L'histoire de la maladie de Parkinson (MP) retrace l'évolution au cours du temps des connaissances
concernant cette affection neurologique dégénérative caractérisée en 1817 par James Parkinson[1].
Avant lui, d'autres auteurs avaient décrit, sans faire de lien entre eux, divers éléments appartenant à la
MP. Celle-ci était connue au xixe siècle sous le nom de « paralysis agitans » (« shaking palsy » en
anglais, « paralysie agitante » en français) que Parkinson lui avait donné. Le terme de « Maladie de
Parkinson » fut introduit par le neurologue français Jean-Martin Charcot[2]. C'est surtout au xxe siècle
qu'ont eu lieu les découvertes des mécanismes de la maladie et de ses traitements

Page de garde du traité de James


Parkinson : Essay on the Shaking Palsy
(1817)

Description anciennes de la MP

Un certain nombre de sources anciennes font état de symptômes évoquant ceux de la MP[3]. Un
papyrus égyptien du xiie siècle av. J.-C. mentionne le bavement d'un roi âgé et la Bible contient de
nombreux passages parlant de tremblement[2],[3]. Un traité médical ayurvédique du xe siècle av. J.-C.
décrit une maladie qui évolue avec un tremblement, une diminution des mouvements un bavement et
d'autres sympômes de MP. En outre, cette maladie est traitée par des remèdes végétaux dérivés de la
famille mucuna dont on sait qu'elle comprend des plantes riches en L-DOPA[3]. Galien décrit une
maladie qui était presque à coup sûr la MP, comportant des tremblements survenant au repos, des
troubles posturaux et une paralysie[3],[4].

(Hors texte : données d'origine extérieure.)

/-- A strand or a unit writes one located byte; of host memory a line cache holds it dirty (R243). -/
def State.setLoc (s : State) (l : Loc) (b : Byte) : State :=
  let s : State := { s with writes := forget l.scratch (fun k => decide (k = l.key)) s.writes }
  if l.scratch then { s with sp := smSet 0 s.sp l.key b }
  else { s with
    mem := smSet 0 s.mem l.key b
    home := if regionOf l.key = 1 ∧ smFind l.key s.home = none then smPut l.key (smGet 0 s.mem l.key) s.home else s.home }

/-- Writes located bytes and clears the poison of every word that they cover whole. -/
def State.setLocs (s : State) (l : List (Loc × Byte)) : State :=
  let s := l.foldl (fun s p => s.setLoc p.1 p.2) s
  let whole (scratch : Bool) (w : Nat) : Bool :=
    (List.range 8).all fun i => l.any fun p => p.1.scratch == scratch && p.1.key == 8 * w + i
  { s with
    memPoison := s.memPoison.filter fun w => !whole false w
    spPoison := s.spPoison.filter fun w => !whole true w }

/-- A store of bytes: a word that it covers only in part must not be poisoned (R275). -/
def State.storeLocs (s : State) (l : List Loc) (bs : List Byte) : Res Unit :=
  let covered (b : Loc) : Bool :=
    (List.range 8).all fun i => l.any fun p => p.scratch == b.scratch && p.key == b.key / 8 * 8 + i
  match l.find? fun b => s.locPoison b && !covered b with
  | some b => .trap (poisonTrap b) s
  | none => .ok () (s.setLocs (l.zip bs))

/-! ## The strands' accesses (R277 to R281) -/

/-- A byte as a read of a strand at a moment observes it. -/
def State.seenByte (s : State) (c : Ctx) (cls : Nat) (port : Option Nat) (die m : Nat) (l : Loc) : Byte :=
  if s.writes.isEmpty then s.locByte l
  else viewByte l.scratch l.key (fun w => w.seenBy c cls port die m) s.writes.reverse (s.locByte l)

/-- One element that a strand writes: its number, port, L-die and bytes. -/
structure WriteAt where
  elem : Nat
  port : Option Nat
  die : Nat
  locs : List Loc
  deriving Repr

/-- Writes made between two states are held as agents come to observe them: `lag` says in which views an element's write is
not performed at once, and `left` is what remains of the list of lags. -/
def State.noteWith (s t : State) (lag : Nat → Nat) (left : List Nat) (sid cls : Nat) (l : List WriteAt) : State :=
  let m := s.moment + 1
  let new := l.zipIdx.map fun p =>
    ({ num := m * 2 ^ 20 + p.2, sid := sid, cls := cls, port := p.1.port, instr := m, die := p.1.die
       bytes := p.1.locs.map fun b => (b.scratch, b.key, s.locByte b, t.locByte b) } : Write)
  let views := fun (w : Write) => match (l.zipIdx.find? fun p => decide (m * 2 ^ 20 + p.2 = w.num)) with
    | some p => (List.range 10).filter fun v => !(lag p.1.elem).testBit v
    | none => []
  ({ t with moment := s.moment, lags := left, writes := s.writes ++ new } : State).performFor views

/-- The writes that an instruction of a strand, or a unit, made between two states, as agents come to observe them: each
where it does not lag, with the kept pairs before it (R279, R281) (log entry 83). -/
def State.noteWrites (s t : State) (sid cls : Nat) (l : List WriteAt) : State :=
  if s.writes.isEmpty ∧ s.lags.isEmpty then t
  else s.noteWith t (fun e => s.lags.getD e 0) (s.lags.drop (l.foldl (fun k x => max k (x.elem + 1)) 0)) sid cls l

/-- A unit's write, of a class of its own: its strand's kept pairs do not take it in (R279, R285). -/
def State.noteUnit (s t : State) (cl : Nat) (l : List Loc) : State :=
  s.noteWrites t 0 (16 + s.moment) [{ elem := 0, port := some cl, die := cl / 8, locs := l }]

end Sys2Proof.Machine
end

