/-! ## Residues (R184, R185) -/

/-- MOD_RANGE with the offending input (R61, R165). -/
def modRange (x : Nat) : TrapInfo := trapOf causeModRange 0 (BitVec.ofNat 64 x)

/-- The loop of a two-source modular instruction; source 1 is checked before source 2. -/
def VEnv.mod2 (v : VEnv) (f : VR) (F : Nat → Nat → Nat → Nat) : VAcc :=
  v.loop (.slices f.dest) f.pred f.pz (v.srcs true true false f) fun own e =>
    let a := v.s1 own f e
    let b := (v.s2 own f e).1
    if v.cv.modq ≤ a then .error (modRange a)
    else if v.cv.modq ≤ b then .error (modRange b)
    else .ok (F v.cv.modq a b, 0)

def execVmadd (f : VR) (s : State) := s.runPlain (.vmadd f) fun v => v.mod2 f fun q a b => (a + b) % q
def execVmsub (f : VR) (s : State) := s.runPlain (.vmsub f) fun v => v.mod2 f fun q a b => (a + q - b) % q
def execVmmul (f : VR) (s : State) := s.runPlain (.vmmul f) fun v => v.mod2 f fun q a b => a * b % q
def execVmred (f : VR) (s : State) :=
  s.runPlain (.vmred f) fun v =>
    v.loop (.slices f.dest) f.pred f.pz (v.srcs true false false f) fun own e =>
      let a := v.s1 own f e
      if v.cv.modq * v.cv.modq ≤ a then .error (modRange a) else .ok (a % v.cv.modq, 0)

/-! ## Conversions (R186 to R188) -/

/-- Rounding into a width that may be T6x2's half. -/
def roundT (w mode : Nat) (x : FVal) : Nat × FpFlags := if w = 3 then roundF .t6 mode x else roundW w mode x

/-- One step of the error-feedback chain (R47): carry `c` as FP32 bits; result, flags and next carry (log entry 93). -/
def efbStep (w c : Nat) (x : FVal) : Nat × FpFlags × Nat :=
  if x.isNan || x.isInf then
    let r := roundT w 0 x
    (r.1, r.2, 0)
  else
    let t := decodeF .fp32 (roundF .fp32 0 (sumF false [x, decodeF .fp32 c]).1).1
    let r := roundT w 0 t
    if t.isInf then (r.1, r.2 ||| flOF ||| flNX, 0)
    else (r.1, r.2, (roundF .fp32 0 (sumF false [t, (decW w false r.1).negate]).1).1)

/-- One element of vcvt to or from the real formats with no chain. -/
def VEnv.cvtElem (v : VEnv) (f : VR) (mode : Nat) (own : List SliceWrite) (e : Nat) : Nat × FpFlags :=
  if f.dest.w = 3 ∧ f.src1.w = 3 then (v.s1 own f e, 0)
  else if f.dest.w = 3 then
    let a := roundF .t6 mode (decW f.src1.w false (v.s1 own f e))
    let b := roundF .t6 mode (v.f2 own f e)
    (b.1 * 64 + a.1, a.2 ||| b.2)
  else roundW f.dest.w mode (v.f1 own f e)

/-- One element of vcvt under EFB with carry `c`. -/
def VEnv.efbElem (v : VEnv) (f : VR) (own : List SliceWrite) (c e : Nat) : Nat × FpFlags × Nat :=
  let a := efbStep f.dest.w c (decW f.src1.w false (v.s1 own f e))
  if f.dest.w = 3 then
    let b := efbStep 3 a.2.2 (v.f2 own f e)
    (b.1 * 64 + a.1, a.2.1 ||| b.2.1, b.2.2)
  else a

/-- One element of the chain's loop, with the carry. -/
def VEnv.efbLoop (v : VEnv) (f : VR) (p : VAcc × Nat) (e : Nat) : VAcc × Nat :=
  let r := v.efbElem f p.1.log.slices p.2 e
  let a := v.elem (.slices f.dest) f.pred f.pz (v.srcs true f.cvtTwo false f) (fun _ _ => .ok (r.1, r.2.1)) p.1 e
  if v.act f.pred e && a.fault.isNone then
    ({ a with log := { a.log with efc := a.log.efc ++ [(e, BitVec.ofNat 32 r.2.2)] } }, r.2.2)
  else (a, p.2)

/-- vcvt runs the error-feedback chain: code 100, or dynamic EFB on a narrowing conversion (R46). -/
def VEnv.efb (v : VEnv) (f : VR) : Bool :=
  (decide (f.fn = 4) || (decide (f.fn = 5) && decide (v.cv.dyn = 4))) && f.efbOk

def execVcvt (f : VR) (s : State) :=
  s.runPlain (.vcvt f) fun v =>
    if f.ext then
      v.loop (.slices f.dest) f.pred f.pz (v.srcs true false false f) fun own e =>
        let a := decC f.src1.w (v.s1 own f e)
        .ok (roundC f.dest.w (v.mode f) a.1 a.2)
    else if v.efb f then
      v.close (some f.dest) (v.elems.foldl (v.efbLoop f) ({}, v.c.efc.toNat)).1
    else
      v.loop (.slices f.dest) f.pred f.pz (v.srcs true f.cvtTwo false f) fun own e =>
        .ok (v.cvtElem f (v.mode f) own e)

/-- vftoi (R58, R188). -/
def execVftoi (f : VR) (s : State) :=
  s.runPlain (.vftoi f) fun v =>
    v.loop (.slices f.dest) f.pred f.pz (v.srcs true false false f) fun own e =>
      .ok (ftoiF (!f.ext) (VR.d f) (v.mode f) (v.f1 own f e))

/-- vitof (R58, R188). -/
def execVitof (f : VR) (s : State) :=
  s.runPlain (.vitof f) fun v =>
    v.loop (.slices f.dest) f.pred f.pz (v.srcs true false false f) fun own e =>
      .ok (roundW f.dest.w (v.mode f) (ofIntF (v.i1 own f e)))

/-! ## Block floating point (R189 to R192) -/

/-- The components of a float element, complex when `ext`. -/
def parts (ext : Bool) (w x : Nat) : List FVal := if ext then [(decC w x).1, (decC w x).2] else [decW w false x]

/-- The active elements of block b, for vbfexp: predicate true and below VL, VSTART or not. -/
def VEnv.block (v : VEnv) (f : VR) (b : Nat) : List Nat :=
  ((List.range 32).map (32 * b + ·)).filter fun e => decide (e < v.cv.vl) && v.pred f.pred.toNat e

/-- The value of E(b). -/
def VEnv.blockExp (v : VEnv) (f : VR) (b : Nat) : Nat :=
  bfExponent ((v.block f b).flatMap fun e => parts f.ext f.src1.w (v.get f.src1 e))

/-- The blocks that vbfexp writes: VSTART div 32 ... ceil(VL / 32) - 1. -/
def VEnv.blocks (v : VEnv) : List Nat :=
  (List.range ((v.cv.vl + 31) / 32 - v.cv.vstart / 32)).map (v.cv.vstart / 32 + ·)

/-- vbfexp (R189, R190): all exponents are chosen before any is written. A poisoned exponent row that it writes in part is
charged to the first element of its block (log entry 90). -/
def execVbfexp (f : VR) (s : State) :=
  s.runPlain (.vbfexp f) fun v =>
    let bs := v.blocks
    let bad := bs.findSome? fun b => (v.block f b).findSome? fun e =>
      (v.poisonCheck [(f.src1, e)] none).map fun t => (e, t)
    let part := bs.findSome? fun b => (v.poisonCheck [] (some (f.dest, b))).map fun t => (32 * b, t)
    match lowestFault [bad, part] with
    | some p => { fault := some p }
    | none => { log := {
        slices := bs.flatMap fun b => v.put f.dest b (v.blockExp f b)
        rows := (bs.map v.row).eraseDups.map fun r => (r, f.dest.s + f.dest.w * r, f.dest.w) } }

/-- The exponent that element e reads: element e div 32 of the exponent operand, in e's row (R121). -/
def VEnv.expOf (v : VEnv) (own : List SliceWrite) (f : VR) (e : Nat) : Nat := v.getAt own f.src2 (e / 32) (v.row e)

/-- The sources of a block conversion, for the poison check. -/
def blockSrcs (f : VR) (e : Nat) : List (Opnd × Nat) := [(f.src1, e), (f.src2, e / 32)]

/-- vbfmant (R191). -/
def execVbfmant (f : VR) (s : State) :=
  s.runPlain (.vbfmant f) fun v =>
    v.loop (.slices f.dest) f.pred f.pz (blockSrcs f) fun own e =>
      let E := v.expOf own f e
      let ms := (parts f.ext f.src1.w (v.s1 own f e)).map (bfMant E)
      .ok (ms.foldr (fun m acc => m.1 + 2 ^ 16 * acc) 0, ms.foldl (fun fl m => fl ||| m.2) 0)

/-- vbfval (R192). -/
def execVbfval (f : VR) (s : State) :=
  s.runPlain (.vbfval f) fun v =>
    v.loop (.slices f.dest) f.pred f.pz (blockSrcs f) fun own e =>
      let E := v.expOf own f e
      let m := v.s1 own f e
      .ok (if f.ext then roundC f.dest.w (v.mode f) (bfValue E m) (bfValue E (m / 2 ^ 16))
        else roundW f.dest.w (v.mode f) (bfValue E m))

end Sys2Proof.Machine
end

Après Galien on ne trouve plus aucune trace écrite qui soit certainement en rapport avec la MP
jusqu'au xviie siècle[3], à partir duquel divers auteurs isolent des éléments de la maladie, avant la
description de Parkinson. Franciscus Sylvius, comme l'avait déjà fait Galien, distingue le tremblement
de repos des autres types de tremblement, tandis que Johannes Baptiste Sagar et Gaubius décrivent
la festination, un trouble de la marche caractéristique de la MP[3],[4],[5]. Le chirurgien John Hunter
donne une description complète de la maladie qui pourrait avoir donné à James Parkinson l'idée de
colliger et de décrire ses propres patients atteints de « paralysis agitans »[3],[6]. Enfin, Auguste François
Chomel dans son traité de pathologie contemporain de l'essai de Parkinson, donne quelques
descriptions de mouvements anormaux et de rigidité correspondant à ceux observés dans la MP[3].
e
xix  siècle

Jean-Martin Charcot en 1890,


par Nadar.

En 1817 James Parkinson publie An Essay on the Shaking Palsy portant sur 6 cas de paralysie
agitante[2]. Le premier cas a été examiné personnellement par Parkinson, les deux suivants
remarqués et interrogés dans la rue, le quatrième perdu de vue, et les deux derniers décrits
visuellement mais non examinés[7]. Sur ces éléments (interrogatoire et inspection visuelle), Parkinson
donne les caractéristiques du tremblement de repos, des anomalies de la posture et de la marche, de
la paralysie et de la diminution de la force musculaire, ainsi que la manière dont la maladie évolue au
cours du temps[2],[8]. Il cite également les contributions d'un grand nombre de ses prédécesseurs[2].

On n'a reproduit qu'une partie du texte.